• _Directions_:
Once you reach the line containing "x1, 2(x3). -/" in the data below, restate each line word for word up to and including the one containing "theorem test_unknown_slti : decodeWord".

──────

-- ==== Sys2Proof/Tests/Slice0.lean ====
section
/-! SUPPORT. The model's own tests, and for each statement with hypotheses a witness that meets them. Expected
values are those of spec/95_test_vectors.md (the section is named), unless a comment says otherwise. -/

namespace Sys2Proof.Tests

open Sys2Proof Sys2Proof.Machine

/-! ## WellFormed refuses odd offsets (30_encoding.md R75, R77) -/

theorem test_illformed_jal : (.jal 1#5 3#21 : Instr).wf = false := by decide
theorem test_illformed_beq : (.beq 1#5 2#5 0x1FFF#13 : Instr).wf = false := by decide
theorem test_illformed_bne : (.bne 1#5 2#5 0x1FFF#13 : Instr).wf = false := by decide
theorem test_illformed_blt : (.blt 1#5 2#5 0x1FFF#13 : Instr).wf = false := by decide
theorem test_illformed_bge : (.bge 1#5 2#5 0x1FFF#13 : Instr).wf = false := by decide
theorem test_illformed_bltu : (.bltu 1#5 2#5 0x1FFF#13 : Instr).wf = false := by decide
theorem test_illformed_bgeu : (.bgeu 1#5 2#5 0x1FFF#13 : Instr).wf = false := by decide
theorem test_wellformed_jal : (.jal 1#5 0x100000#21 : Instr).wf = true := by decide
theorem test_wellformed_beq : (.beq 1#5 2#5 0x1000#13 : Instr).wf = true := by decide

/-! ## Decoding: words of section 2 written out bit by bit -/

/-- LUI x1, 0x12345. -/
theorem test_decode_lui : decodeWord 0b00010010001101000101000010110111#32 = .ok (.lui 1#5 0x12345#20) := by decide
/-- AUIPC x1, 0x80000. -/
theorem test_decode_auipc : decodeWord 0b10000000000000000000000010010111#32 = .ok (.auipc 1#5 0x80000#20) := by decide
/-- JAL x1, -0x200. -/
theorem test_decode_jal : decodeWord 0b11100000000111111111000011101111#32 = .ok (.jal 1#5 (BitVec.ofInt 21 (-0x200))) := by decide
/-- JAL x5, +0xFFFFE. -/
theorem test_decode_jal_largest : decodeWord 0b01111111111111111111001011101111#32 = .ok (.jal 5#5 0xFFFFE#21) := by decide
/-- JALR x2, 4(x2). -/
theorem test_decode_jalr : decodeWord 0b00000000010000010000000101100111#32 = .ok (.jalr 2#5 2#5 4#12) := by decide
/-- BEQ x0, x0, +4094. -/
theorem test_decode_beq : decodeWord 0b01111110000000000000111111100011#32 = .ok (.beq 0#5 0#5 4094#13) := by decide
/-- BNE x1, x2, -16. -/
theorem test_decode_bne : decodeWord 0b11111110001000001001100011100011#32 = .ok (.bne 1#5 2#5 (BitVec.ofInt 13 (-16))) := by decide
/-- BLT x1, x2, +8. -/
theorem test_decode_blt : decodeWord 0b00000000001000001100010001100011#32 = .ok (.blt 1#5 2#5 8#13) := by decide
/-- BGE x1, x2, +8. -/
theorem test_decode_bge : decodeWord 0b00000000001000001101010001100011#32 = .ok (.bge 1#5 2#5 8#13) := by decide
/-- BLTU x1, x2, +8. -/
theorem test_decode_bltu : decodeWord 0b00000000001000001110010001100011#32 = .ok (.bltu 1#5 2#5 8#13) := by decide
/-- BGEU x1, x2, +8. -/
theorem test_decode_bgeu : decodeWord 0b00000000001000001111010001100011#32 = .ok (.bgeu 1#5 2#5 8#13) := by decide
/-- LB x1, -1(x3). -/
theorem test_decode_lb : decodeWord 0b11111111111100011000000010000011#32 = .ok (.lb 1#5 3#5 (BitVec.ofInt 12 (-1))) := by decide
/-- LW x1, 1(x3). -/
theorem test_decode_lw : decodeWord 0b00000000000100011010000010000011#32 = .ok (.lw 1#5 3#5 1#12) := by decide
/-- LBU x1, 0(x3). -/
theorem test_decode_lbu : decodeWord 0b00000000000000011100000010000011#32 = .ok (.lbu 1#5 3#5 0#12) := by decide
/-- LHU x1, 2(x3). -/
theorem test_decode_lhu : decodeWord 0b00000000001000011101000010000011#32 = .ok (.lhu 1#5 3#5 2#12) := by decide
/-- SB x2, -1(x3). -/
theorem test_decode_sb : decodeWord 0b11111110001000011000111110100011#32 = .ok (.sb 3#5 2#5 (BitVec.ofInt 12 (-1))) := by decide
/-- SW x2, 2047(x3). -/
theorem test_decode_sw : decodeWord 0b01111110001000011010111110100011#32 = .ok (.sw 3#5 2#5 2047#12) := by decide
/-- ADDI x1, x2, -2048. -/
theorem test_decode_addi : decodeWord 0b10000000000000010000000010010011#32 = .ok (.addi 1#5 2#5 (BitVec.ofInt 12 (-2048))) := by decide
/-- XORI x1, x2, 0x7FF. -/
theorem test_decode_xori : decodeWord 0b01111111111100010100000010010011#32 = .ok (.xori 1#5 2#5 0x7FF#12) := by decide
/-- ORI x1, x2, 0xF0. -/
theorem test_decode_ori : decodeWord 0b00001111000000010110000010010011#32 = .ok (.ori 1#5 2#5 0xF0#12) := by decide
/-- ANDI x1, x2, -16. -/
theorem test_decode_andi : decodeWord 0b11111111000000010111000010010011#32 = .ok (.andi 1#5 2#5 (BitVec.ofInt 12 (-16))) := by decide
/-- SLLI x1, x2, 31. -/
theorem test_decode_slli : decodeWord 0b00000001111100010001000010010011#32 = .ok (.slli 1#5 2#5 31#5) := by decide
/-- SRLI x1, x2, 4 with bit 25 set. -/
theorem test_decode_srli : decodeWord 0b00000010010000010101000010010011#32 = .ok (.srli 1#5 2#5 4#5) := by decide
/-- SRAI x1, x2, 31. -/
theorem test_decode_srai : decodeWord 0b01000001111100010101000010010011#32 = .ok (.srai 1#5 2#5 31#5) := by decide
/-- ADD with funct7 0000001. -/
theorem test_decode_add : decodeWord 0b00000010001100010000000010110011#32 = .ok (.add 1#5 2#5 3#5) := by decide
/-- SUB x1, x2, x3. -/
theorem test_decode_sub : decodeWord 0b01000000001100010000000010110011#32 = .ok (.sub 1#5 2#5 3#5) := by decide

/-! Words with no semantics (section 2, R84): each group by its name. -/

theorem test_unknown_slti : decodeWord 0b00000000000100010010000010010011#32 = .unknown .opImmFunct3 := by decide
theorem test_unknown_sh : decodeWord 0b00000000001000011001000000100011#32 = .unknown .storeFunct3 := by decide
theorem test_unknown_lh : decodeWord 0b00000000000000011001000010000011#32 = .unknown .loadFunct3 := by decide
theorem test_unknown_jalr_funct3 : decodeWord 0b00000000000000010001000011100111#32 = .unknown .jalrFunct3 := by decide
theorem test_unknown_branch_funct3 : decodeWord 0b00000000001000001010010001100011#32 = .unknown .branchFunct3 := by decide
theorem test_unknown_sll : decodeWord 0b00000000001100010001000010110011#32 = .unknown .opFunct3 := by decide
theorem test_unknown_zero_word : decodeWord 0b00000000000000000000000000000000#32 = .unknown .unlistedOpcode := by decide
theorem test_unknown_ecall : decodeWord 0b00000000000000000000000001110011#32 = .unknown .unlistedOpcode := by decide
theorem test_unknown_fence : decodeWord 0b00001111111100000000000000001111#32 = .unknown .unlistedOpcode := by decide
theorem test_unknown_ones_word : decodeWord 0b11111111111111111111111111111111#32 = .unknown .unlistedOpcode := by decide
theorem test_unknown_low_bits : decodeWord 0b00000000000000000000000000000001#32 = .unknown .unlistedOpcode := by decide
theorem test_decode_three_bytes : decode [0x13#8, 0x05#8, 0x50#8] = .unknown .tooFewBytes := by decide

/-- The table numbers a word as its u32 value; the first byte in memory is its low byte (R70). -/
theorem test_decode_little_endian :
    decode [0x13#8, 0x05#8, 0x50#8, 0x00#8] = .ok (.addi 10#5 0#5 5#12) := by decide
theorem test_decodeTableWord : decodeTableWord 32 0x0021A0A3 = some (.sw 3#5 2#5 1#12) := by decide

/-! ## Encoding: one word a format, from section 2 -/

theorem test_encode_U : encode (.lui 1#5 0x12345#20) = 0x123450B7#32 := by decide
theorem test_encode_J : encode (.jal 0#5 (BitVec.ofInt 21 (-256))) = 0xF01FF06F#32 := by decide
theorem test_encode_I : encode (.jalr 0#5 5#5 (BitVec.ofInt 12 (-4))) = 0xFFC28067#32 := by decide
theorem test_encode_S : encode (.sw 3#5 2#5 (BitVec.ofInt 12 (-2))) = 0xFE21AF23#32 := by decide
theorem test_encode_B : encode (.beq 0#5 0#5 (BitVec.ofInt 13 (-4096))) = 0x80000063#32 := by decide
theorem test_encode_I_shift : encode (.srai 1#5 2#5 4#5) = 0x40415093#32 := by decide
theorem test_encode_R : encode (.sub 2#5 2#5 2#5) = 0x40210133#32 := by decide

/-! ## Single steps from the start state of section 2 -/

/-- The start state of section 2: pc 0x100, boundary 0x100, the registers and cells listed. -/
def start (regs : List (RegIx × Word)) (mem : Memory) : State :=
  regs.foldl (fun s p => s.writeReg p.1 p.2)
    { State.reset with pc := 0x100#32, codeBoundary := 0x100, mem := mem, fill := mem.length }

/-- One step of the start state with a word at its pc. -/
def after (w : Nat) (regs : List (RegIx × Word)) (mem : Memory) : Option State :=
  match step ((start regs mem).withFetchWord 32 w) with
  | .next t => some t
  | .fault _ => none
  | .refused _ => none

/-- Register `r` and the pc after the step. -/
def regPc (r : RegIx) (t : Option State) : Option (Word × Word) := t.map fun t => (t.readReg r, t.pc)

/-- The bytes at some addresses, the flag and the pc after the step. -/
def bytesFlagPc (as : List Word) (t : Option State) : Option (List (Option Byte) × Bool × Word) :=
  t.map fun t => (as.map t.byteAt, t.pendingFault, t.pc)

/-- How the run stands and the pc after the step. -/
def runPc (t : Option State) : Option (RunState × Word) := t.map fun t => (t.run, t.pc)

──────

• _Answer to this exercise_:
/-- LHU x1, 2(x3). -/
theorem test_decode_lhu : decodeWord 0b00000000001000011101000010000011#32 = .ok (.lhu 1#5 3#5 2#12) := by decide
/-- SB x2, -1(x3). -/
theorem test_decode_sb : decodeWord 0b11111110001000011000111110100011#32 = .ok (.sb 3#5 2#5 (BitVec.ofInt 12 (-1))) := by decide
/-- SW x2, 2047(x3). -/
theorem test_decode_sw : decodeWord 0b01111110001000011010111110100011#32 = .ok (.sw 3#5 2#5 2047#12) := by decide
/-- ADDI x1, x2, -2048. -/
theorem test_decode_addi : decodeWord 0b10000000000000010000000010010011#32 = .ok (.addi 1#5 2#5 (BitVec.ofInt 12 (-2048))) := by decide
/-- XORI x1, x2, 0x7FF. -/
theorem test_decode_xori : decodeWord 0b01111111111100010100000010010011#32 = .ok (.xori 1#5 2#5 0x7FF#12) := by decide
/-- ORI x1, x2, 0xF0. -/
theorem test_decode_ori : decodeWord 0b00001111000000010110000010010011#32 = .ok (.ori 1#5 2#5 0xF0#12) := by decide
/-- ANDI x1, x2, -16. -/
theorem test_decode_andi : decodeWord 0b11111111000000010111000010010011#32 = .ok (.andi 1#5 2#5 (BitVec.ofInt 12 (-16))) := by decide
/-- SLLI x1, x2, 31. -/
theorem test_decode_slli : decodeWord 0b00000001111100010001000010010011#32 = .ok (.slli 1#5 2#5 31#5) := by decide
/-- SRLI x1, x2, 4 with bit 25 set. -/
theorem test_decode_srli : decodeWord 0b00000010010000010101000010010011#32 = .ok (.srli 1#5 2#5 4#5) := by decide
/-- SRAI x1, x2, 31. -/
theorem test_decode_srai : decodeWord 0b01000001111100010101000010010011#32 = .ok (.srai 1#5 2#5 31#5) := by decide
/-- ADD with funct7 0000001. -/
theorem test_decode_add : decodeWord 0b00000010001100010000000010110011#32 = .ok (.add 1#5 2#5 3#5) := by decide
/-- SUB x1, x2, x3. -/
theorem test_decode_sub : decodeWord 0b01000000001100010000000010110011#32 = .ok (.sub 1#5 2#5 3#5) := by decide

/-! Words with no semantics (section 2, R84): each group by its name. -/

theorem test_unknown_slti : decodeWord 0b00000000000100010010000010010011#32 = .unknown .opImmFunct3 := by decide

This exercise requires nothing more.